Hockeydude Wed 08-Jun-16 14:35:10

Now I will give the definitive answer to all your questions OP:

Nobody knows.

Vote whatever you reckon and we'll have to deal with the consequences once we find them out!

Mistigri Wed 08-Jun-16 14:54:16

I knew we had a decent level of power in the EU anyway, I just wasn't sure how much of this was to do with the fact that many of the other states didn't want us to leave

It's not a question of power but of influence. Britain has always had a disproportionate level of influence, as can been seen by the special dispensations we've benefited from over the years. Opt outs are not a new thing.

The British vision of the EU has always been different from that of nations that have been (usually for domestic political reasons) more in favour of a federal Europe, such as Belgium. The UK has always had a strong preference for an EU that is predominantly about trade, and it seems to have won this point, at least for the foreseeable future. The tipping point probably came with the accession of Eastern European countries (which the UK did much to facilitate), after which federalisation basically became a pipe dream. Outside brexit HQ I don't think serious politicians of any nationality believe in a federal Europe any more.

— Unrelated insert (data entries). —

/-! ### Stage 6 of an evaluation -/

@[simp] theorem State.handResults_now (s : State) : (s.handResults).now = s.now := by simp [State.handResults]
@[simp] theorem State.handResults_inReset (s : State) : (s.handResults).inReset = s.inReset := by simp [State.handResults]
@[simp] theorem State.handResults_resetPulses (s : State) : (s.handResults).resetPulses = s.resetPulses := by simp [State.handResults]
@[simp] theorem State.handResults_pending (s : State) : (s.handResults).pending = s.pending := by simp [State.handResults]
@[simp] theorem State.handResults_cpi_address (s : State) : (s.handResults).cpi.address = s.cpi.address := by simp [State.handResults]
@[simp] theorem State.handResults_cpi_load (s : State) : (s.handResults).cpi.load = s.cpi.load := by simp [State.handResults]
@[simp] theorem State.handResults_cpi_port_slot (s : State) : (s.handResults).cpi.port.slot = s.cpi.port.slot := by simp [State.handResults]
@[simp] theorem State.handResults_cpi_port_mask (s : State) : (s.handResults).cpi.port.mask = s.cpi.port.mask := by simp [State.handResults]
@[simp] theorem State.handResults_cpi_port_lastWarp (s : State) : (s.handResults).cpi.port.lastWarp = s.cpi.port.lastWarp := by simp [State.handResults]
@[simp] theorem State.handResults_cpi_port_crossing (s : State) : (s.handResults).cpi.port.crossing = s.cpi.port.crossing := by simp [State.handResults]
@[simp] theorem State.handResults_fpi_attached (s : State) : (s.handResults).fpi.attached = s.fpi.attached := by simp [State.handResults]
@[simp] theorem State.handResults_fpi_width (s : State) : (s.handResults).fpi.width = s.fpi.width := by simp [State.handResults]
@[simp] theorem State.handResults_fpi_height (s : State) : (s.handResults).fpi.height = s.fpi.height := by simp [State.handResults]
@[simp] theorem State.handResults_fpi_latched (s : State) : (s.handResults).fpi.latched = s.fpi.latched := by simp [State.handResults]
@[simp] theorem State.handResults_fpi_port_slot (s : State) : (s.handResults).fpi.port.slot = s.fpi.port.slot := by simp [State.handResults]
@[simp] theorem State.handResults_fpi_port_mask (s : State) : (s.handResults).fpi.port.mask = s.fpi.port.mask := by simp [State.handResults]
@[simp] theorem State.handResults_fpi_port_lastWarp (s : State) : (s.handResults).fpi.port.lastWarp = s.fpi.port.lastWarp := by simp [State.handResults]
@[simp] theorem State.handResults_fpi_port_crossing (s : State) : (s.handResults).fpi.port.crossing = s.fpi.port.crossing := by simp [State.handResults]
@[simp] theorem State.handResults_irm (s : State) : (s.handResults).irm = s.irm := by simp [State.handResults]
@[simp] theorem State.handResults_lmc (s : State) : (s.handResults).lmc = s.lmc := by simp [State.handResults]
@[simp] theorem State.handResults_ge (s : State) : (s.handResults).ge = s.ge := by simp [State.handResults]
@[simp] theorem State.handResults_fmon (s : State) : (s.handResults).fmon = s.fmon := by simp [State.handResults]
@[simp] theorem State.handResults_tmon (s : State) : (s.handResults).tmon = s.tmon := by simp [State.handResults]

/-! ### An evaluation -/

@[simp] theorem State.evaluate_now (s : State) (b : BusCondition) : (s.evaluate b).now = s.now := by simp [State.evaluate]
@[simp] theorem State.evaluate_inReset (s : State) (b : BusCondition) : (s.evaluate b).inReset = s.inReset := by simp [State.evaluate]
@[simp] theorem State.evaluate_resetPulses (s : State) (b : BusCondition) : (s.evaluate b).resetPulses = s.resetPulses := by simp [State.evaluate]
@[simp] theorem State.evaluate_pending (s : State) (b : BusCondition) : (s.evaluate b).pending = s.pending := by simp [State.evaluate]
@[simp] theorem State.evaluate_cpi_address (s : State) (b : BusCondition) : (s.evaluate b).cpi.address = s.cpi.address := by simp [State.evaluate]
@[simp] theorem State.evaluate_cpi_load (s : State) (b : BusCondition) : (s.evaluate b).cpi.load = s.cpi.load := by simp [State.evaluate]
@[simp] theorem State.evaluate_cpi_port_slot (s : State) (b : BusCondition) : (s.evaluate b).cpi.port.slot = s.cpi.port.slot := by simp [State.evaluate]
@[simp] theorem State.evaluate_cpi_port_mask (s : State) (b : BusCondition) : (s.evaluate b).cpi.port.mask = s.cpi.port.mask := by simp [State.evaluate]
@[simp] theorem State.evaluate_cpi_port_lastWarp (s : State) (b : BusCondition) : (s.evaluate b).cpi.port.lastWarp = s.cpi.port.lastWarp := by simp [State.evaluate]
@[simp] theorem State.evaluate_cpi_port_crossing (s : State) (b : BusCondition) : (s.evaluate b).cpi.port.crossing = s.cpi.port.crossing := by simp [State.evaluate]
@[simp] theorem State.evaluate_fpi_attached (s : State) (b : BusCondition) : (s.evaluate b).fpi.attached = s.fpi.attached := by simp [State.evaluate]
@[simp] theorem State.evaluate_fpi_width (s : State) (b : BusCondition) : (s.evaluate b).fpi.width = s.fpi.width := by simp [State.evaluate]
@[simp] theorem State.evaluate_fpi_height (s : State) (b : BusCondition) : (s.evaluate b).fpi.height = s.fpi.height := by simp [State.evaluate]
@[simp] theorem State.evaluate_fpi_latched (s : State) (b : BusCondition) : (s.evaluate b).fpi.latched = s.fpi.latched := by simp [State.evaluate]
@[simp] theorem State.evaluate_fpi_port_slot (s : State) (b : BusCondition) : (s.evaluate b).fpi.port.slot = s.fpi.port.slot := by simp [State.evaluate]
@[simp] theorem State.evaluate_fpi_port_mask (s : State) (b : BusCondition) : (s.evaluate b).fpi.port.mask = s.fpi.port.mask := by simp [State.evaluate]
@[simp] theorem State.evaluate_fpi_port_lastWarp (s : State) (b : BusCondition) : (s.evaluate b).fpi.port.lastWarp = s.fpi.port.lastWarp := by simp [State.evaluate]
@[simp] theorem State.evaluate_fpi_port_crossing (s : State) (b : BusCondition) : (s.evaluate b).fpi.port.crossing = s.fpi.port.crossing := by simp [State.evaluate]
@[simp] theorem State.evaluate_fmon (s : State) (b : BusCondition) : (s.evaluate b).fmon = s.fmon := by simp [State.evaluate]

/-! ### The next slot of a scan -/

@[simp] theorem State.nextSlot_now (s : State) (l : List Nat) (b : BusCondition) (x : BusSample) : (s.nextSlot l b x).now = s.now := by
  unfold State.nextSlot; split
  · simp
  · dsimp only; split <;> simp
@[simp] theorem State.nextSlot_inReset (s : State) (l : List Nat) (b : BusCondition) (x : BusSample) : (s.nextSlot l b x).inReset = s.inReset := by
  unfold State.nextSlot; split
  · simp
  · dsimp only; split <;> simp
@[simp] theorem State.nextSlot_resetPulses (s : State) (l : List Nat) (b : BusCondition) (x : BusSample) : (s.nextSlot l b x).resetPulses = s.resetPulses := by
  unfold State.nextSlot; split
  · simp
  · dsimp only; split <;> simp
@[simp] theorem State.nextSlot_pending (s : State) (l : List Nat) (b : BusCondition) (x : BusSample) : (s.nextSlot l b x).pending = s.pending := by
  unfold State.nextSlot; split
  · simp
  · dsimp only; split <;> simp
@[simp] theorem State.nextSlot_cpi_address (s : State) (l : List Nat) (b : BusCondition) (x : BusSample) : (s.nextSlot l b x).cpi.address = s.cpi.address := by
  unfold State.nextSlot; split
  · simp
  · dsimp only; split <;> simp
@[simp] theorem State.nextSlot_cpi_load (s : State) (l : List Nat) (b : BusCondition) (x : BusSample) : (s.nextSlot l b x).cpi.load = s.cpi.load := by
  unfold State.nextSlot; split
  · simp
  · dsimp only; split <;> simp
@[simp] theorem State.nextSlot_cpi_port_slot (s : State) (l : List Nat) (b : BusCondition) (x : BusSample) : (s.nextSlot l b x).cpi.port.slot = s.cpi.port.slot := by
  unfold State.nextSlot; split
  · simp
  · dsimp only; split <;> simp
@[simp] theorem State.nextSlot_cpi_port_mask (s : State) (l : List Nat) (b : BusCondition) (x : BusSample) : (s.nextSlot l b x).cpi.port.mask = s.cpi.port.mask := by
  unfold State.nextSlot; split
  · simp
  · dsimp only; split <;> simp
@[simp] theorem State.nextSlot_cpi_port_lastWarp (s : State) (l : List Nat) (b : BusCondition) (x : BusSample) : (s.nextSlot l b x).cpi.port.lastWarp = s.cpi.port.lastWarp := by
  unfold State.nextSlot; split
  · simp
  · dsimp only; split <;> simp
@[simp] theorem State.nextSlot_cpi_port_crossing (s : State) (l : List Nat) (b : BusCondition) (x : BusSample) : (s.nextSlot l b x).cpi.port.crossing = s.cpi.port.crossing := by
  unfold State.nextSlot; split
  · simp
  · dsimp only; split <;> simp
@[simp] theorem State.nextSlot_fpi_attached (s : State) (l : List Nat) (b : BusCondition) (x : BusSample) : (s.nextSlot l b x).fpi.attached = s.fpi.attached := by
  unfold State.nextSlot; split
  · simp
  · dsimp only; split <;> simp
@[simp] theorem State.nextSlot_fpi_width (s : State) (l : List Nat) (b : BusCondition) (x : BusSample) : (s.nextSlot l b x).fpi.width = s.fpi.width := by
  unfold State.nextSlot; split
  · simp
  · dsimp only; split <;> simp
@[simp] theorem State.nextSlot_fpi_height (s : State) (l : List Nat) (b : BusCondition) (x : BusSample) : (s.nextSlot l b x).fpi.height = s.fpi.height := by
  unfold State.nextSlot; split
  · simp
  · dsimp only; split <;> simp
@[simp] theorem State.nextSlot_fpi_latched (s : State) (l : List Nat) (b : BusCondition) (x : BusSample) : (s.nextSlot l b x).fpi.latched = s.fpi.latched := by
  unfold State.nextSlot; split
  · simp
  · dsimp only; split <;> simp
@[simp] theorem State.nextSlot_fpi_port_slot (s : State) (l : List Nat) (b : BusCondition) (x : BusSample) : (s.nextSlot l b x).fpi.port.slot = s.fpi.port.slot := by
  unfold State.nextSlot; split
  · simp
  · dsimp only; split <;> simp
@[simp] theorem State.nextSlot_fpi_port_mask (s : State) (l : List Nat) (b : BusCondition) (x : BusSample) : (s.nextSlot l b x).fpi.port.mask = s.fpi.port.mask := by
  unfold State.nextSlot; split
  · simp
  · dsimp only; split <;> simp
@[simp] theorem State.nextSlot_fpi_port_lastWarp (s : State) (l : List Nat) (b : BusCondition) (x : BusSample) : (s.nextSlot l b x).fpi.port.lastWarp = s.fpi.port.lastWarp := by
  unfold State.nextSlot; split
  · simp
  · dsimp only; split <;> simp
@[simp] theorem State.nextSlot_fpi_port_crossing (s : State) (l : List Nat) (b : BusCondition) (x : BusSample) : (s.nextSlot l b x).fpi.port.crossing = s.fpi.port.crossing := by
  unfold State.nextSlot; split
  · simp
  · dsimp only; split <;> simp
@[simp] theorem State.nextSlot_fmon (s : State) (l : List Nat) (b : BusCondition) (x : BusSample) : (s.nextSlot l b x).fmon = s.fmon := by
  unfold State.nextSlot; split
  · simp
  · dsimp only; split <;> simp

/-! ### A scan starts -/

@[simp] theorem State.startScan_now (s : State) (x : BusSample) : (s.startScan x).now = s.now := by simp [State.startScan]
@[simp] theorem State.startScan_inReset (s : State) (x : BusSample) : (s.startScan x).inReset = s.inReset := by simp [State.startScan]
@[simp] theorem State.startScan_resetPulses (s : State) (x : BusSample) : (s.startScan x).resetPulses = s.resetPulses := by simp [State.startScan]
@[simp] theorem State.startScan_pending (s : State) (x : BusSample) : (s.startScan x).pending = s.pending := by simp [State.startScan]
@[simp] theorem State.startScan_cpi_address (s : State) (x : BusSample) : (s.startScan x).cpi.address = s.cpi.address := by simp [State.startScan]
@[simp] theorem State.startScan_cpi_load (s : State) (x : BusSample) : (s.startScan x).cpi.load = s.cpi.load := by simp [State.startScan]
@[simp] theorem State.startScan_cpi_port_slot (s : State) (x : BusSample) : (s.startScan x).cpi.port.slot = s.cpi.port.slot := by simp [State.startScan]
@[simp] theorem State.startScan_cpi_port_mask (s : State) (x : BusSample) : (s.startScan x).cpi.port.mask = s.cpi.port.mask := by simp [State.startScan]
@[simp] theorem State.startScan_cpi_port_lastWarp (s : State) (x : BusSample) : (s.startScan x).cpi.port.lastWarp = s.cpi.port.lastWarp := by simp [State.startScan]
@[simp] theorem State.startScan_cpi_port_crossing (s : State) (x : BusSample) : (s.startScan x).cpi.port.crossing = s.cpi.port.crossing := by simp [State.startScan]
@[simp] theorem State.startScan_fpi_attached (s : State) (x : BusSample) : (s.startScan x).fpi.attached = s.fpi.attached := by simp [State.startScan]
@[simp] theorem State.startScan_fpi_width (s : State) (x : BusSample) : (s.startScan x).fpi.width = s.fpi.width := by simp [State.startScan]
@[simp] theorem State.startScan_fpi_height (s : State) (x : BusSample) : (s.startScan x).fpi.height = s.fpi.height := by simp [State.startScan]
@[simp] theorem State.startScan_fpi_latched (s : State) (x : BusSample) : (s.startScan x).fpi.latched = s.fpi.latched := by simp [State.startScan]
@[simp] theorem State.startScan_fpi_port_slot (s : State) (x : BusSample) : (s.startScan x).fpi.port.slot = s.fpi.port.slot := by simp [State.startScan]
@[simp] theorem State.startScan_fpi_port_mask (s : State) (x : BusSample) : (s.startScan x).fpi.port.mask = s.fpi.port.mask := by simp [State.startScan]
@[simp] theorem State.startScan_fpi_port_lastWarp (s : State) (x : BusSample) : (s.startScan x).fpi.port.lastWarp = s.fpi.port.lastWarp := by simp [State.startScan]
@[simp] theorem State.startScan_fpi_port_crossing (s : State) (x : BusSample) : (s.startScan x).fpi.port.crossing = s.fpi.port.crossing := by simp [State.startScan]
@[simp] theorem State.startScan_fmon (s : State) (x : BusSample) : (s.startScan x).fmon = s.fmon := by simp [State.startScan]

namechangeparents Wed 08-Jun-16 15:22:45

1: If we leave, what is the likely outcome for the NHS? Ditto if we stay?

I don't think there will be an impact on the NHS either way. Except that if we leave there may be a greater burden because of elderly ex-pats returning who are less likely to be good health than younger European workers. However, this assumes that they will indeed return.

2: While there will clearly be a period of financial downturn for a while if we leave, how long will this last and will we be able to be stronger afterwards given that it opens doors to trading around the world? Finances isn't my strong point, but it's obviously important.

No idea - could be a long time. I'm not sure leaving the EU opens doors to trading round the world - 28 countries have more bargaining power than one.

3: If we stay, doesn't the fact that we have effectively lost our major bargaining power, our threat to leave, make us weaker within the EU and less able to talk down some of the more controlling measures?

I think if the result is very close eg only 51% of us vote to stay the EU HAS to listen to the fact that nearly half of the voting population were so concerned they voted to leave.

4: Don't we have a fair amount of control over immigration anyway, even within the EU, (it seems to be the case that we have lower net immigration than a lot of other countries, Australia - the media's favourite - being one of them, and immigrants contribute more to our finances than they take in benefits anyway. Immigration is not something that is top of my personal decision making agenda, but seems to be the centre of a whole lot of right-wing scaremongering).

I think the sea around us is our biggest protection against unwanted immigration.

5: What will leave or stay mean for our children's generation, given that this vote is unlikely to happen again for a long long time?

If we vote to leave they lose the chance to study/work/live in the EU - at least it won't be as easy - or a lot more expensive.

6: What are the chances of the EU ending up as a superstate, as seems to be being talked about, and us being swallowed up as nothing within it?

Precisely zero. Other members don't want this either.

TheKnittingMidwife Wed 08-Jun-16 19:45:15

Hockeydude haha - yes, I thought that might be the case!

Mistigri and namechangeparents thank you for your comments. It's clarifying things a little for me.